Your instructions - Would you retype the records below exactly as they appear?

(Collected data)
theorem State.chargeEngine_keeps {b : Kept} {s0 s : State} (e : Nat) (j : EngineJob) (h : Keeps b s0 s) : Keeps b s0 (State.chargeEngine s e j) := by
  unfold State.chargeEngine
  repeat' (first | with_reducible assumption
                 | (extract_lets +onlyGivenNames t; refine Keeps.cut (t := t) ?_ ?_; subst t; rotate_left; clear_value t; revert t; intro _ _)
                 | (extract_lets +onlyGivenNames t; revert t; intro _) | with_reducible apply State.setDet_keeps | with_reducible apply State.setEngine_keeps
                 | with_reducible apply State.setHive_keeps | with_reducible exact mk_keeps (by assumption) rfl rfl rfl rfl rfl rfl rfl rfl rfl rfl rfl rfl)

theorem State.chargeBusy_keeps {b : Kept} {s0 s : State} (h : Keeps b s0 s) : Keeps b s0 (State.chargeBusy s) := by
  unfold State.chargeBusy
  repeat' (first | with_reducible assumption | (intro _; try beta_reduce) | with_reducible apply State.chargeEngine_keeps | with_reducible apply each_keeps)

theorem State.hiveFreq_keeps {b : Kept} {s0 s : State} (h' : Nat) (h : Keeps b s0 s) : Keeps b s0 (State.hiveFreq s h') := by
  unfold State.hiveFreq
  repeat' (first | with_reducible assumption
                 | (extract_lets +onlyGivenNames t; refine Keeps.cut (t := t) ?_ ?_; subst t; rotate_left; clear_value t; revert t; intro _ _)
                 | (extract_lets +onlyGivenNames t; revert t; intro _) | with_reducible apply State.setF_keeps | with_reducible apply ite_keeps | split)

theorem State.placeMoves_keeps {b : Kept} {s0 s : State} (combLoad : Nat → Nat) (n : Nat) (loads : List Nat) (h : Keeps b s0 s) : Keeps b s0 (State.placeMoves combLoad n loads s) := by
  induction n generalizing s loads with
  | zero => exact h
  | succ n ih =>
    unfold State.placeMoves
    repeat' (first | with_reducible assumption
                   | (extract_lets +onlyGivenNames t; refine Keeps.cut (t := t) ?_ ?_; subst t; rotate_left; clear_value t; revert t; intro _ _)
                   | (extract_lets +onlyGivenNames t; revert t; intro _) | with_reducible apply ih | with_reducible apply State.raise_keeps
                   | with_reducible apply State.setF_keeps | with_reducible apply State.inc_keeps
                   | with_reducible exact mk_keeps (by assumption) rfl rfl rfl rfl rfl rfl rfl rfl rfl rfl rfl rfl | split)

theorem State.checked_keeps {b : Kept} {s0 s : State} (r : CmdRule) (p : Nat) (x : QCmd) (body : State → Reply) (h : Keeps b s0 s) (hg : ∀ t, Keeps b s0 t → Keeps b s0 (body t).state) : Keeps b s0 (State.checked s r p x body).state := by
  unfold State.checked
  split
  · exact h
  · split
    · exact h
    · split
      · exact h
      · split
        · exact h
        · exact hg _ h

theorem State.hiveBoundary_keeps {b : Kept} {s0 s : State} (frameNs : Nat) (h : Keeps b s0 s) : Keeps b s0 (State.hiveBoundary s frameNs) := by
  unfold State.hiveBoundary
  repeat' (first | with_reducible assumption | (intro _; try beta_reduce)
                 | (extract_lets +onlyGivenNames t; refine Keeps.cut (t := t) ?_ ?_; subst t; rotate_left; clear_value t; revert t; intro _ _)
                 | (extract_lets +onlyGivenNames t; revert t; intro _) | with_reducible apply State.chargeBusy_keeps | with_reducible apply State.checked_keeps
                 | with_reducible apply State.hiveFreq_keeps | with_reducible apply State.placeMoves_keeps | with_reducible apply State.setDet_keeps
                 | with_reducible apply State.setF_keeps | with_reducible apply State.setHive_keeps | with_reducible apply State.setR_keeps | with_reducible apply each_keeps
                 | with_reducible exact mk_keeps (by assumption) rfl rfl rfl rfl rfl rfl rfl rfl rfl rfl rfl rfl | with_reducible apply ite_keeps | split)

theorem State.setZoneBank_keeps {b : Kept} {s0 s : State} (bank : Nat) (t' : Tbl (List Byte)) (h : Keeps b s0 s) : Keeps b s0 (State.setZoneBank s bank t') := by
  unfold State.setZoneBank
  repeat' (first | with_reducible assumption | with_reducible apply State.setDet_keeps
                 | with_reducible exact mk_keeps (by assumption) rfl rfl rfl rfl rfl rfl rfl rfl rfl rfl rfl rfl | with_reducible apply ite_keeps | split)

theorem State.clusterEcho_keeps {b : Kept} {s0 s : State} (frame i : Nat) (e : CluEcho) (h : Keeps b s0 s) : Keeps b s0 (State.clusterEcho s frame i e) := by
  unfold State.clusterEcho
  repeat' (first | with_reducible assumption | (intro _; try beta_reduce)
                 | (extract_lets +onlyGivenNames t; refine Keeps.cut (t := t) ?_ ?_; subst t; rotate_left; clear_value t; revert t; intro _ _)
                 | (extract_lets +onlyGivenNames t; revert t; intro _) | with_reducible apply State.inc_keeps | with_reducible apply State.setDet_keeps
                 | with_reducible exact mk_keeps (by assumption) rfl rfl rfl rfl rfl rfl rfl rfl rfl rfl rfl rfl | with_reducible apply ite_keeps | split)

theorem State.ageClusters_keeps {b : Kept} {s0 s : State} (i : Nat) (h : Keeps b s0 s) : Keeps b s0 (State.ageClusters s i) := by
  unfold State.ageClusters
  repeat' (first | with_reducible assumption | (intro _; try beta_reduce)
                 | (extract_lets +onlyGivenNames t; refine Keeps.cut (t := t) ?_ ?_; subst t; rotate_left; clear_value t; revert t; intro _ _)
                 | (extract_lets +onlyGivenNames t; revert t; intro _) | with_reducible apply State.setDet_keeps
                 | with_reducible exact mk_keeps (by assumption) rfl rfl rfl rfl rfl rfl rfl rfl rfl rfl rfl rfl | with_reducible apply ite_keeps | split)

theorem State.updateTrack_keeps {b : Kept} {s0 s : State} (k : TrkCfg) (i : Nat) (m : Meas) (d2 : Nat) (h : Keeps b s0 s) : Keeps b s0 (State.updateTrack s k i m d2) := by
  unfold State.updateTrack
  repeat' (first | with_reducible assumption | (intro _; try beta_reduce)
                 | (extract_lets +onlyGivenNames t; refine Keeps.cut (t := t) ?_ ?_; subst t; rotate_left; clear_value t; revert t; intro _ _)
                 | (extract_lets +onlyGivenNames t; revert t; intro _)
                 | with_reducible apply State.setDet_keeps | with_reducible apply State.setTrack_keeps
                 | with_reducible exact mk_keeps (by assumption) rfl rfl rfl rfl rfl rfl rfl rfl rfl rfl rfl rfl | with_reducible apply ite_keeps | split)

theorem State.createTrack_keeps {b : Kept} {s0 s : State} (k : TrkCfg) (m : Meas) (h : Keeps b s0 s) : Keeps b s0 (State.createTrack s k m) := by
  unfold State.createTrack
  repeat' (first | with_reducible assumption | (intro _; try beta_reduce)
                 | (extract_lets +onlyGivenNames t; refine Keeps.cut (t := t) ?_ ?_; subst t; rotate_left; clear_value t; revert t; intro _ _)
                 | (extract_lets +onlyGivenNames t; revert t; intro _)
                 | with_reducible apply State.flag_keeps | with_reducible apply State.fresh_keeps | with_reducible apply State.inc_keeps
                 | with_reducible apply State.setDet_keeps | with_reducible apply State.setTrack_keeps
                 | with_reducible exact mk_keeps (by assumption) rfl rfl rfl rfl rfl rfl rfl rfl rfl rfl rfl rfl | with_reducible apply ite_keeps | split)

Response for this exercise -
theorem State.chargeEngine_keeps {b : Kept} {s0 s : State} (e : Nat) (j : EngineJob) (h : Keeps b s0 s) : Keeps b s0 (State.chargeEngine s e j) := by
  unfold State.chargeEngine
  repeat' (first | with_reducible assumption
                 | (extract_lets +onlyGivenNames t; refine Keeps.cut (t := t) ?_ ?_; subst t; rotate_left; clear_value t; revert t; intro _ _)
                 | (extract_lets +onlyGivenNames t; revert t; intro _) | with_reducible apply State.setDet_keeps | with_reducible apply State.setEngine_keeps
                 | with_reducible apply State.setHive_keeps | with_reducible exact mk_keeps (by assumption) rfl rfl rfl rfl rfl rfl rfl rfl rfl rfl rfl rfl)

theorem State.chargeBusy_keeps {b : Kept} {s0 s : State} (h : Keeps b s0 s) : Keeps b s0 (State.chargeBusy s) := by
  unfold State.chargeBusy
  repeat' (first | with_reducible assumption | (intro _; try beta_reduce) | with_reducible apply State.chargeEngine_keeps | with_reducible apply each_keeps)

theorem State.hiveFreq_keeps {b : Kept} {s0 s : State} (h' : Nat) (h : Keeps b s0 s) : Keeps b s0 (State.hiveFreq s h') := by
  unfold State.hiveFreq
  repeat' (first | with_reducible assumption
                 | (extract_lets +onlyGivenNames t; refine Keeps.cut (t := t) ?_ ?_; subst t; rotate_left; clear_value t; revert t; intro _ _)
                 | (extract_lets +onlyGivenNames t; revert t; intro _) | with_reducible apply State.setF_keeps | with_reducible apply ite_keeps | split)

theorem State.placeMoves_keeps {b : Kept} {s0 s : State} (combLoad : Nat → Nat) (n : Nat) (loads : List Nat) (h : Keeps b s0 s) : Keeps b s0 (State.placeMoves combLoad n loads s) := by
  induction n generalizing s loads with
  | zero => exact h
  | succ n ih =>
    unfold State.placeMoves
    repeat' (first | with_reducible assumption
                   | (extract_lets +onlyGivenNames t; refine Keeps.cut (t := t) ?_ ?_; subst t; rotate_left; clear_value t; revert t; intro _ _)
                   | (extract_lets +onlyGivenNames t; revert t; intro _) | with_reducible apply ih | with_reducible apply State.raise_keeps
                   | with_reducible apply State.setF_keeps | with_reducible apply State.inc_keeps
                   | with_reducible exact mk_keeps (by assumption) rfl rfl rfl rfl rfl rfl rfl rfl rfl rfl rfl rfl | split)

theorem State.checked_keeps {b : Kept} {s0 s : State} (r : CmdRule) (p : Nat) (x : QCmd) (body : State → Reply) (h : Keeps b s0 s) (hg : ∀ t, Keeps b s0 t → Keeps b s0 (body t).state) : Keeps b s0 (State.checked s r p x body).state := by
  unfold State.checked
  split
  · exact h
  · split
    · exact h
    · split
      · exact h
      · split
        · exact h
        · exact hg _ h

theorem State.hiveBoundary_keeps {b : Kept} {s0 s : State} (frameNs : Nat) (h : Keeps b s0 s) : Keeps b s0 (State.hiveBoundary s frameNs) := by
  unfold State.hiveBoundary
  repeat' (first | with_reducible assumption | (intro _; try beta_reduce)
                 | (extract_lets +onlyGivenNames t; refine Keeps.cut (t := t) ?_ ?_; subst t; rotate_left; clear_value t; revert t; intro _ _)
                 | (extract_lets +onlyGivenNames t; revert t; intro _) | with_reducible apply State.chargeBusy_keeps | with_reducible apply State.checked_keeps
                 | with_reducible apply State.hiveFreq_keeps | with_reducible apply State.placeMoves_keeps | with_reducible apply State.setDet_keeps
                 | with_reducible apply State.setF_keeps | with_reducible apply State.setHive_keeps | with_reducible apply State.setR_keeps | with_reducible apply each_keeps
                 | with_reducible exact mk_keeps (by assumption) rfl rfl rfl rfl rfl rfl rfl rfl rfl rfl rfl rfl | with_reducible apply ite_keeps | split)

theorem State.setZoneBank_keeps {b : Kept} {s0 s : State} (bank : Nat) (t' : Tbl (List Byte)) (h : Keeps b s0 s) : Keeps b s0 (State.setZoneBank s bank t') := by
  unfold State.setZoneBank
  repeat' (first | with_reducible assumption | with_reducible apply State.setDet_keeps
                 | with_reducible exact mk_keeps (by assumption) rfl rfl rfl rfl rfl rfl rfl rfl rfl rfl rfl rfl | with_reducible apply ite_keeps | split)

theorem State.clusterEcho_keeps {b : Kept} {s0 s : State} (frame i : Nat) (e : CluEcho) (h : Keeps b s0 s) : Keeps b s0 (State.clusterEcho s frame i e) := by
  unfold State.clusterEcho
  repeat' (first | with_reducible assumption | (intro _; try beta_reduce)
                 | (extract_lets +onlyGivenNames t; refine Keeps.cut (t := t) ?_ ?_; subst t; rotate_left; clear_value t; revert t; intro _ _)
                 | (extract_lets +onlyGivenNames t; revert t; intro _) | with_reducible apply State.inc_keeps | with_reducible apply State.setDet_keeps
                 | with_reducible exact mk_keeps (by assumption) rfl rfl rfl rfl rfl rfl rfl rfl rfl rfl rfl rfl | with_reducible apply ite_keeps | split)

theorem State.ageClusters_keeps {b : Kept} {s0 s : State} (i : Nat) (h : Keeps b s0 s) : Keeps b s0 (State.ageClusters s i) := by
  unfold State.ageClusters
  repeat' (first | with_reducible assumption | (intro _; try beta_reduce)
                 | (extract_lets +onlyGivenNames t; refine Keeps.cut (t := t) ?_ ?_; subst t; rotate_left; clear_value t; revert t; intro _ _)
                 | (extract_lets +onlyGivenNames t; revert t; intro _) | with_reducible apply State.setDet_keeps
                 | with_reducible exact mk_keeps (by assumption) rfl rfl rfl rfl rfl rfl rfl rfl rfl rfl rfl rfl | with_reducible apply ite_keeps | split)

theorem State.updateTrack_keeps {b : Kept} {s0 s : State} (k : TrkCfg) (i : Nat) (m : Meas) (d2 : Nat) (h : Keeps b s0 s) : Keeps b s0 (State.updateTrack s k i m d2) := by
  unfold State.updateTrack
  repeat' (first | with_reducible assumption | (intro _; try beta_reduce)
                 | (extract_lets +onlyGivenNames t; refine Keeps.cut (t := t) ?_ ?_; subst t; rotate_left; clear_value t; revert t; intro _ _)
                 | (extract_lets +onlyGivenNames t; revert t; intro _)
                 | with_reducible apply State.setDet_keeps | with_reducible apply State.setTrack_keeps
                 | with_reducible exact mk_keeps (by assumption) rfl rfl rfl rfl rfl rfl rfl rfl rfl rfl rfl rfl | with_reducible apply ite_keeps | split)

theorem State.createTrack_keeps {b : Kept} {s0 s : State} (k : TrkCfg) (m : Meas) (h : Keeps b s0 s) : Keeps b s0 (State.createTrack s k m) := by
  unfold State.createTrack
  repeat' (first | with_reducible assumption | (intro _; try beta_reduce)
                 | (extract_lets +onlyGivenNames t; refine Keeps.cut (t := t) ?_ ?_; subst t; rotate_left; clear_value t; revert t; intro _ _)
                 | (extract_lets +onlyGivenNames t; revert t; intro _)
                 | with_reducible apply State.flag_keeps | with_reducible apply State.fresh_keeps | with_reducible apply State.inc_keeps
                 | with_reducible apply State.setDet_keeps | with_reducible apply State.setTrack_keeps
                 | with_reducible exact mk_keeps (by assumption) rfl rfl rfl rfl rfl rfl rfl rfl rfl rfl rfl rfl | with_reducible apply ite_keeps | split)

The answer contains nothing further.